Task requirements
Please take the records that follow and repeat exactly the lines starting with the line with "channel ch. -/" and going on through the line with "let far := if ahead then x - 2 else x + 2".

[Saved data entries]

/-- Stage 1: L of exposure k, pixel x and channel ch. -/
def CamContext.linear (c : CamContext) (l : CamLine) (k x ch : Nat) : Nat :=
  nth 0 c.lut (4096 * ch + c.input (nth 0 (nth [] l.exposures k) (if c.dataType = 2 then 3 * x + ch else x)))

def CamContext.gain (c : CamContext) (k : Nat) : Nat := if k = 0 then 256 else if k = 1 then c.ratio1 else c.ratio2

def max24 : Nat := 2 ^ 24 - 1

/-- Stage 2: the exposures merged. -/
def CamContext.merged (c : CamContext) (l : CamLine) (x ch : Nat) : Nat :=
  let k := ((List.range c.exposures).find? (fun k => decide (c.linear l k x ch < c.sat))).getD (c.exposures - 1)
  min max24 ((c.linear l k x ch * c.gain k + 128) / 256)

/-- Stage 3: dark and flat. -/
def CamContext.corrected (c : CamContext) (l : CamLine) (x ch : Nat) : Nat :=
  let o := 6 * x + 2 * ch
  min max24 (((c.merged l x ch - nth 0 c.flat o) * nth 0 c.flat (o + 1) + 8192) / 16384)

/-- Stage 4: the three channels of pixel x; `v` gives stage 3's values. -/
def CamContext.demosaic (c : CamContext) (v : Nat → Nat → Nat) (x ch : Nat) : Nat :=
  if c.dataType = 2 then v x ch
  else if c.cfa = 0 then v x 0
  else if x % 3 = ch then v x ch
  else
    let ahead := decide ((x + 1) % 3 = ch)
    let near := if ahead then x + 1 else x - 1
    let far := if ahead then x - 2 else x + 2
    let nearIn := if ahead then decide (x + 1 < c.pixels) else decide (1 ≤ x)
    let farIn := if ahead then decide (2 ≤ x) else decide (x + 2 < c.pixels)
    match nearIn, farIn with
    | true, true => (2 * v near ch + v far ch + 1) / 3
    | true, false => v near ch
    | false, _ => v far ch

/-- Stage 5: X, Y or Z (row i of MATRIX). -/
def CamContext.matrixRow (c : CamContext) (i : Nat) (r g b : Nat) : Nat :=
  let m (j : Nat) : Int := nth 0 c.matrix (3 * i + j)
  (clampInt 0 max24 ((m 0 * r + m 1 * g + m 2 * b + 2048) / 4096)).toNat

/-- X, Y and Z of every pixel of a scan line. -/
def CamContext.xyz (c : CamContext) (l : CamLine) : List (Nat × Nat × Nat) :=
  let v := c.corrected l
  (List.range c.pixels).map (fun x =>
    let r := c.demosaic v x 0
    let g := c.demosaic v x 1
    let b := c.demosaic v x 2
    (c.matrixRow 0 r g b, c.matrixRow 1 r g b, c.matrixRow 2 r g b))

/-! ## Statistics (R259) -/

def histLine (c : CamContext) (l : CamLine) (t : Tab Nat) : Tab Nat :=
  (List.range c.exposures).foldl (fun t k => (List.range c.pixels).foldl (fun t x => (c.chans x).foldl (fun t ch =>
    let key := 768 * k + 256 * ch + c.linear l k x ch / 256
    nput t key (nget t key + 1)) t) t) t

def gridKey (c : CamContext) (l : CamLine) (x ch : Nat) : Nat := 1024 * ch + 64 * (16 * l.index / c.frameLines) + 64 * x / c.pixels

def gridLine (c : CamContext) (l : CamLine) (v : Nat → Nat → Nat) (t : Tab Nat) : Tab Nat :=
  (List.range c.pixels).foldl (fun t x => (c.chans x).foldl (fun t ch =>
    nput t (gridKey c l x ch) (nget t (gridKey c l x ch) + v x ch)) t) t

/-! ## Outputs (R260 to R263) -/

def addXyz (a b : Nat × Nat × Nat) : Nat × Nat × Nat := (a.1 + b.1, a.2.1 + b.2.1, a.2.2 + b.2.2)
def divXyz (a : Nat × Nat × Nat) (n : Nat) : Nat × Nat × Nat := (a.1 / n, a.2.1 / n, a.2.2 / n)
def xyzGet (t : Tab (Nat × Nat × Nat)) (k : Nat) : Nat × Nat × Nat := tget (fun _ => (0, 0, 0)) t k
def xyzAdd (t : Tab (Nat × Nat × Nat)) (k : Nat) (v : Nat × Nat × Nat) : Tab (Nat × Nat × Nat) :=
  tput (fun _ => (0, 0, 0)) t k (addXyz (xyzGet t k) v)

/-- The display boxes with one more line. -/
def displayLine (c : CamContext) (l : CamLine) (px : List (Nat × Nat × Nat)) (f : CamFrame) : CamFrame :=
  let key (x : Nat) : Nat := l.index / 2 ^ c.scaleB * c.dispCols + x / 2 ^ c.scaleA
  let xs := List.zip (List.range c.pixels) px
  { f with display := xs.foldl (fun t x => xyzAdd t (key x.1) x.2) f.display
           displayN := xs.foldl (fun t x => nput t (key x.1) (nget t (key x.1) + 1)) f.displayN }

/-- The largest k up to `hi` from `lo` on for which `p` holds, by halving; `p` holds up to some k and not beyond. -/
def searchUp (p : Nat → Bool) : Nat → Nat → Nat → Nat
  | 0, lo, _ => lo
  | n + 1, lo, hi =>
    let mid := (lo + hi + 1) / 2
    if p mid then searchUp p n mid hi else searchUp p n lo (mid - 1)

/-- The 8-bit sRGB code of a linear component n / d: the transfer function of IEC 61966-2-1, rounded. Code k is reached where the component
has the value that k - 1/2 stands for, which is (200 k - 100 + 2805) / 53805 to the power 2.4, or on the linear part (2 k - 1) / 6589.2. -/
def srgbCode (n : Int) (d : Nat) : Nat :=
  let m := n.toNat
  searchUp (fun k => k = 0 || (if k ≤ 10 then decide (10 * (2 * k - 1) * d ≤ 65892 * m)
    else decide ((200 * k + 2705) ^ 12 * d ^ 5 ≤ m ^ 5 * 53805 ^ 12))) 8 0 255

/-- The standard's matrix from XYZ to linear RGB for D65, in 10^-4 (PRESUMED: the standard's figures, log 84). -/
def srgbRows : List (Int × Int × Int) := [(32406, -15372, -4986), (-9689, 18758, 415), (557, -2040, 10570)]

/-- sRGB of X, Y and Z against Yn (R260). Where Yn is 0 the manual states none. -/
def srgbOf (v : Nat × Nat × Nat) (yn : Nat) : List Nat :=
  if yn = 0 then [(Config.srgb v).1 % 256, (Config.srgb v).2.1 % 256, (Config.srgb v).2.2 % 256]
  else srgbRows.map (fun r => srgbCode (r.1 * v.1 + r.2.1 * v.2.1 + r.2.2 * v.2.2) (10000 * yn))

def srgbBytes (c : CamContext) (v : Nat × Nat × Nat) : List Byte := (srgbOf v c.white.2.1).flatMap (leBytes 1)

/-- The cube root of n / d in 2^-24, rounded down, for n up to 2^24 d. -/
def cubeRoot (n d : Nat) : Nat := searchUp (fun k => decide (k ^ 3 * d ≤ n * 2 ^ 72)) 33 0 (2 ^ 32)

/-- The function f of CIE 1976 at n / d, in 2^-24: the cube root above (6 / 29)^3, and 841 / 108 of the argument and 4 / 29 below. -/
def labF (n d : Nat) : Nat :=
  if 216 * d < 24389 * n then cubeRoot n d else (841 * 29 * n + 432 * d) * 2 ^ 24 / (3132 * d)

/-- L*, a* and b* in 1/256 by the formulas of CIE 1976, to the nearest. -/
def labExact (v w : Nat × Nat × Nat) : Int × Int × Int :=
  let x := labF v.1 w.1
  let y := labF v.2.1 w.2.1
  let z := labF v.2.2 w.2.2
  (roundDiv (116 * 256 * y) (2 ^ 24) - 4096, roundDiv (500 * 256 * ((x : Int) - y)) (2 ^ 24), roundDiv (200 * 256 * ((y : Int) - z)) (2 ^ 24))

==

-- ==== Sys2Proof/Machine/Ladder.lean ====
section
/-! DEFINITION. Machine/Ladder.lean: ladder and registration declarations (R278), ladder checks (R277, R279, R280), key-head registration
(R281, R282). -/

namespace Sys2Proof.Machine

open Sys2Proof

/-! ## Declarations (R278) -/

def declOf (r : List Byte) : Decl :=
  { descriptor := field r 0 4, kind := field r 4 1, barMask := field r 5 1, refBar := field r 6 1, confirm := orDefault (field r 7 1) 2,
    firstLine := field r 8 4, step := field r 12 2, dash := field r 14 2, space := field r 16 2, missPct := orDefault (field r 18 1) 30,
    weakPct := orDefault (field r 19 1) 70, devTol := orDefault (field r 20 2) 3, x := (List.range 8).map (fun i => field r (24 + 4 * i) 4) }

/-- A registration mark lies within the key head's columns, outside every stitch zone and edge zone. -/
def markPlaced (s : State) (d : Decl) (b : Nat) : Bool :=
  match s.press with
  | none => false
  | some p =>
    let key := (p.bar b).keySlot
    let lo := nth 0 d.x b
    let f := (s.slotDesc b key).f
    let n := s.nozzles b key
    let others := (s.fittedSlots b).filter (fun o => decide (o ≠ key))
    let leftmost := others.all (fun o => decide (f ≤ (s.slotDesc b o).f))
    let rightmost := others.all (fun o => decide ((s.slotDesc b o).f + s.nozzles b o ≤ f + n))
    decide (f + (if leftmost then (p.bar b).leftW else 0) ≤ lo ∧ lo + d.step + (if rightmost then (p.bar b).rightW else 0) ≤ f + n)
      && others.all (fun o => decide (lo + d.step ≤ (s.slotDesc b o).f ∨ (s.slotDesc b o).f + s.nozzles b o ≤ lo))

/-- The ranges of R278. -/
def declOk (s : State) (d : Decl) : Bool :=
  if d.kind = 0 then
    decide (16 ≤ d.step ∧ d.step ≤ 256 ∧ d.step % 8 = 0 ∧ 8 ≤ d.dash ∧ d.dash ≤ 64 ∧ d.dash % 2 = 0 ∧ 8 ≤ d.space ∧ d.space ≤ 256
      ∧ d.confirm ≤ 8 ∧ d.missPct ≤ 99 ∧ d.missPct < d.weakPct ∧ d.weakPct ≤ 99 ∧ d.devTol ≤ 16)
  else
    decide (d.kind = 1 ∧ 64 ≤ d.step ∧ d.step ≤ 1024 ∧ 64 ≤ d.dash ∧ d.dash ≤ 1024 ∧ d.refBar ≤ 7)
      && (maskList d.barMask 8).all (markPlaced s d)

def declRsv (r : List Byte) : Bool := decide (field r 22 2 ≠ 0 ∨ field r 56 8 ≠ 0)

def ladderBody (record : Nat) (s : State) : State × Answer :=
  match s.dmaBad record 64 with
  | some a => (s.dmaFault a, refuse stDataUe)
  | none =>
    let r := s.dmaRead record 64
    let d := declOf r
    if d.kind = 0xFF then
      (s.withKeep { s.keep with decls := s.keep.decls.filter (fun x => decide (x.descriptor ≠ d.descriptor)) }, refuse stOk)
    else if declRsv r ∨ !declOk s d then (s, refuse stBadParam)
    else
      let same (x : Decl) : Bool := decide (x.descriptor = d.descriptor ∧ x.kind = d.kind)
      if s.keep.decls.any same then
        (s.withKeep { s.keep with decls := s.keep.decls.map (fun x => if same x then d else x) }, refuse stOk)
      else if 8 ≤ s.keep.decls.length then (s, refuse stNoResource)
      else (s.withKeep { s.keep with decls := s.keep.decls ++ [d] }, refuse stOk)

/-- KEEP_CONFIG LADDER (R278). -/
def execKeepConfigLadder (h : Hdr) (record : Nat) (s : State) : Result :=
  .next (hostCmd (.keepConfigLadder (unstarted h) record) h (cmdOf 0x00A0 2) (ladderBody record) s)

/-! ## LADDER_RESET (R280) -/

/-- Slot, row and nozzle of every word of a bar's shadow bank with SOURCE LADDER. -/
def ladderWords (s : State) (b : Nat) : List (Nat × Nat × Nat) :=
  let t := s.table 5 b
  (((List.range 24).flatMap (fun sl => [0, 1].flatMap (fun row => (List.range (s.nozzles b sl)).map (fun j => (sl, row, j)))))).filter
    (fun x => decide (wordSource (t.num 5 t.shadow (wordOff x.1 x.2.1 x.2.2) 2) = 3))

Exercise result
/-- Stage 1: L of exposure k, pixel x and channel ch. -/
def CamContext.linear (c : CamContext) (l : CamLine) (k x ch : Nat) : Nat :=
  nth 0 c.lut (4096 * ch + c.input (nth 0 (nth [] l.exposures k) (if c.dataType = 2 then 3 * x + ch else x)))

def CamContext.gain (c : CamContext) (k : Nat) : Nat := if k = 0 then 256 else if k = 1 then c.ratio1 else c.ratio2

def max24 : Nat := 2 ^ 24 - 1

/-- Stage 2: the exposures merged. -/
def CamContext.merged (c : CamContext) (l : CamLine) (x ch : Nat) : Nat :=
  let k := ((List.range c.exposures).find? (fun k => decide (c.linear l k x ch < c.sat))).getD (c.exposures - 1)
  min max24 ((c.linear l k x ch * c.gain k + 128) / 256)

/-- Stage 3: dark and flat. -/
def CamContext.corrected (c : CamContext) (l : CamLine) (x ch : Nat) : Nat :=
  let o := 6 * x + 2 * ch
  min max24 (((c.merged l x ch - nth 0 c.flat o) * nth 0 c.flat (o + 1) + 8192) / 16384)

/-- Stage 4: the three channels of pixel x; `v` gives stage 3's values. -/
def CamContext.demosaic (c : CamContext) (v : Nat → Nat → Nat) (x ch : Nat) : Nat :=
  if c.dataType = 2 then v x ch
  else if c.cfa = 0 then v x 0
  else if x % 3 = ch then v x ch
  else
    let ahead := decide ((x + 1) % 3 = ch)
    let near := if ahead then x + 1 else x - 1
    let far := if ahead then x - 2 else x + 2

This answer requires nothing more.